▸ Assignment
In the data below, the answer is the run of lines from the line containing "theorem State.storeMet_columns (s" through the line containing "theorem State.storeMet_rings (s", both included; print it exactly and nothing else.

Stored items:
=== Begin Enclosure ===

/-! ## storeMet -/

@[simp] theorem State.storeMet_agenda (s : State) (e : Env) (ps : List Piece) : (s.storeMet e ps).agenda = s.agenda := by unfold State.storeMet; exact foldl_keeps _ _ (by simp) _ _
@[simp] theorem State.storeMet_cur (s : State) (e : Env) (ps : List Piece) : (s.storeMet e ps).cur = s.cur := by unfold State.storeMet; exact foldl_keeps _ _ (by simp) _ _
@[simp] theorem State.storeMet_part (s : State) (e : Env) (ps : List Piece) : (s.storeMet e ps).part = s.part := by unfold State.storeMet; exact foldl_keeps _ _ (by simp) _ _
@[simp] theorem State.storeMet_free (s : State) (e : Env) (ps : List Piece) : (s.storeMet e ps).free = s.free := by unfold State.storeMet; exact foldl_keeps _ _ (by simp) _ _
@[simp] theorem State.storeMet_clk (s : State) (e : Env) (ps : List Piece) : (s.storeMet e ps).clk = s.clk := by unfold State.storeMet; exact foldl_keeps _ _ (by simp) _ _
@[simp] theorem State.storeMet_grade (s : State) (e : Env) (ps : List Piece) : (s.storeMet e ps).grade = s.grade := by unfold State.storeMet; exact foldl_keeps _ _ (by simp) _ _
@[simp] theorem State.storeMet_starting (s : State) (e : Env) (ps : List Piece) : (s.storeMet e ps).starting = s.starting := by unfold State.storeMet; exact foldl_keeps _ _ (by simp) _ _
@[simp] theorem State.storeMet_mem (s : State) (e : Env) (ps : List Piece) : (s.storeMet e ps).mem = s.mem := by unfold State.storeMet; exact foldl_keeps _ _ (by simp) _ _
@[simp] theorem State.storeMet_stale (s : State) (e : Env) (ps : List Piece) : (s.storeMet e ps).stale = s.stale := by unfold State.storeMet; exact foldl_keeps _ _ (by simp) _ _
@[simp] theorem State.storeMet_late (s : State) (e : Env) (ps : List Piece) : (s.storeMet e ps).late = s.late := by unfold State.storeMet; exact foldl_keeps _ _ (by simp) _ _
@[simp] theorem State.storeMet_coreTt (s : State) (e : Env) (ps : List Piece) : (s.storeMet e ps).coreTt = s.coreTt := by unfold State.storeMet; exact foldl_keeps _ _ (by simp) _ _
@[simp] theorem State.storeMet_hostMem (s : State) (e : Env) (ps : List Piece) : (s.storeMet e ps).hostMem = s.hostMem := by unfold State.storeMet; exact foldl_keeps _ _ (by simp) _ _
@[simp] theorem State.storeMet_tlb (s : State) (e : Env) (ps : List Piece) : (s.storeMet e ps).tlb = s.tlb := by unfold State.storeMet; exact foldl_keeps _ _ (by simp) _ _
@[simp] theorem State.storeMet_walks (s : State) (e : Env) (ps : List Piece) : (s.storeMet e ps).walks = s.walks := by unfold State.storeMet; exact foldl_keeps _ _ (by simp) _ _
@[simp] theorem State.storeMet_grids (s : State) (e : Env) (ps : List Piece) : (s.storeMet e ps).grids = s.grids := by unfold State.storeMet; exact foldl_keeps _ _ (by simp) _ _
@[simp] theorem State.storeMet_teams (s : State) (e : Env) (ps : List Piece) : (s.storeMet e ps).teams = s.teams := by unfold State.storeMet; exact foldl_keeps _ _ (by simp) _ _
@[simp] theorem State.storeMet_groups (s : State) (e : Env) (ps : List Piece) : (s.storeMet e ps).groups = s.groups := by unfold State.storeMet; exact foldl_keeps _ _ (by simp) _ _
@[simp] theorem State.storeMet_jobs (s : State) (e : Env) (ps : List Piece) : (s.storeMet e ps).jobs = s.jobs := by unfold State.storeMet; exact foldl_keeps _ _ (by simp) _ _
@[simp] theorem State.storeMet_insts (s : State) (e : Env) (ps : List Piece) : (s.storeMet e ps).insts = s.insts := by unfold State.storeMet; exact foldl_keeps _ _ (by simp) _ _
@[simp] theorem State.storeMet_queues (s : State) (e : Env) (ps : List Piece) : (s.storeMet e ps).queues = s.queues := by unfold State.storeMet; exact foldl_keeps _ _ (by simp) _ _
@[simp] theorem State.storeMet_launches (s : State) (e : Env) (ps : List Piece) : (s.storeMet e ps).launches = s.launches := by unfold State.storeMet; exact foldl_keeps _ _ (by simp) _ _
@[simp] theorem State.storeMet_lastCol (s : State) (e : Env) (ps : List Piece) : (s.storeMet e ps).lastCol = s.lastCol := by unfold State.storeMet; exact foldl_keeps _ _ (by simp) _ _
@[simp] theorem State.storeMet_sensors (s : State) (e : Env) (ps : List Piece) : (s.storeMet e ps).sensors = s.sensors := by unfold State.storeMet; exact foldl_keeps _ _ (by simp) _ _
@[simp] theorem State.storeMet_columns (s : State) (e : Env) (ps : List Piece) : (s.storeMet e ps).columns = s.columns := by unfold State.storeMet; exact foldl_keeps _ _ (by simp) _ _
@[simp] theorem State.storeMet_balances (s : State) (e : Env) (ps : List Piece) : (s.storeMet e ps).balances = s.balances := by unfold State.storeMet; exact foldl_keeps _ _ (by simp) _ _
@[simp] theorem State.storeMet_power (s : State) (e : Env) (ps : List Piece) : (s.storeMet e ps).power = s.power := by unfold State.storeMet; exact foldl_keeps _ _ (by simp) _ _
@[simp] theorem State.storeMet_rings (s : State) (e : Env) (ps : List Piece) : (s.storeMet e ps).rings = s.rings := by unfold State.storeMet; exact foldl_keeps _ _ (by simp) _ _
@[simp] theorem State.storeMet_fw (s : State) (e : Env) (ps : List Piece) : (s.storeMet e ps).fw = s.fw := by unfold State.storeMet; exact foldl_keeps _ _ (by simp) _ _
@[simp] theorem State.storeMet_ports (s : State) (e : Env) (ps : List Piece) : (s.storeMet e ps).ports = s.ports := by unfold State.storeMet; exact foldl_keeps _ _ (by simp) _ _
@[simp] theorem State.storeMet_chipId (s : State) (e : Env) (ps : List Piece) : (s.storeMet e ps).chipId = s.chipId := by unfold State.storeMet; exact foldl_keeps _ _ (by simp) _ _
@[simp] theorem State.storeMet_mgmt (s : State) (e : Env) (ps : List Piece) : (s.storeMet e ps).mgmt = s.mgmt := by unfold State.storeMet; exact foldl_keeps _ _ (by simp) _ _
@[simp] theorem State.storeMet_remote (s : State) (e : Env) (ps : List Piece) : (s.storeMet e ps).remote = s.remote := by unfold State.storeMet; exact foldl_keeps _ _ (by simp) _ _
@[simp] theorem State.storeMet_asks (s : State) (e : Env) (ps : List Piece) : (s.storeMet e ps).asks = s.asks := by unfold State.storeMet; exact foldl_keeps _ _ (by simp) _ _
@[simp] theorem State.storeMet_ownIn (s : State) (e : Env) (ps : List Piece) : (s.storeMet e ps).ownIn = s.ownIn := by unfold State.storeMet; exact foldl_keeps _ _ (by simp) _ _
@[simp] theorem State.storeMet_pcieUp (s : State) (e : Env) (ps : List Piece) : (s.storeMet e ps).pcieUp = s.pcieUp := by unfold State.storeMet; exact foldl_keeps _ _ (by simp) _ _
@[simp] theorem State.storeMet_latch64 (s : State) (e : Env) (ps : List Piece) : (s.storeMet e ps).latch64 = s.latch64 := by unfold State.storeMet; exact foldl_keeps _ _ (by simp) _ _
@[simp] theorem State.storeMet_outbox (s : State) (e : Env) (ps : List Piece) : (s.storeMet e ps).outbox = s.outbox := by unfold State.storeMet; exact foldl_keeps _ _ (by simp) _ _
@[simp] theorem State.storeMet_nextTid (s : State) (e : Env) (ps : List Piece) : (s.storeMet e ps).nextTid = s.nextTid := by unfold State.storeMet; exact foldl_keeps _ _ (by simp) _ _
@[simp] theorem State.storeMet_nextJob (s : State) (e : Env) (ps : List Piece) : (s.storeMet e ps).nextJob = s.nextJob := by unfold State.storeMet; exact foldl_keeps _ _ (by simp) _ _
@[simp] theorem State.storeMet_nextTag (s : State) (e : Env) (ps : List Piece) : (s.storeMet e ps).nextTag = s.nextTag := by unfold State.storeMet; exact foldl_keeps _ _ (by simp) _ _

=== End Enclosure ===

▸ Answer to this problem
@[simp] theorem State.storeMet_columns (s : State) (e : Env) (ps : List Piece) : (s.storeMet e ps).columns = s.columns := by unfold State.storeMet; exact foldl_keeps _ _ (by simp) _ _
@[simp] theorem State.storeMet_balances (s : State) (e : Env) (ps : List Piece) : (s.storeMet e ps).balances = s.balances := by unfold State.storeMet; exact foldl_keeps _ _ (by simp) _ _
@[simp] theorem State.storeMet_power (s : State) (e : Env) (ps : List Piece) : (s.storeMet e ps).power = s.power := by unfold State.storeMet; exact foldl_keeps _ _ (by simp) _ _
@[simp] theorem State.storeMet_rings (s : State) (e : Env) (ps : List Piece) : (s.storeMet e ps).rings = s.rings := by unfold State.storeMet; exact foldl_keeps _ _ (by simp) _ _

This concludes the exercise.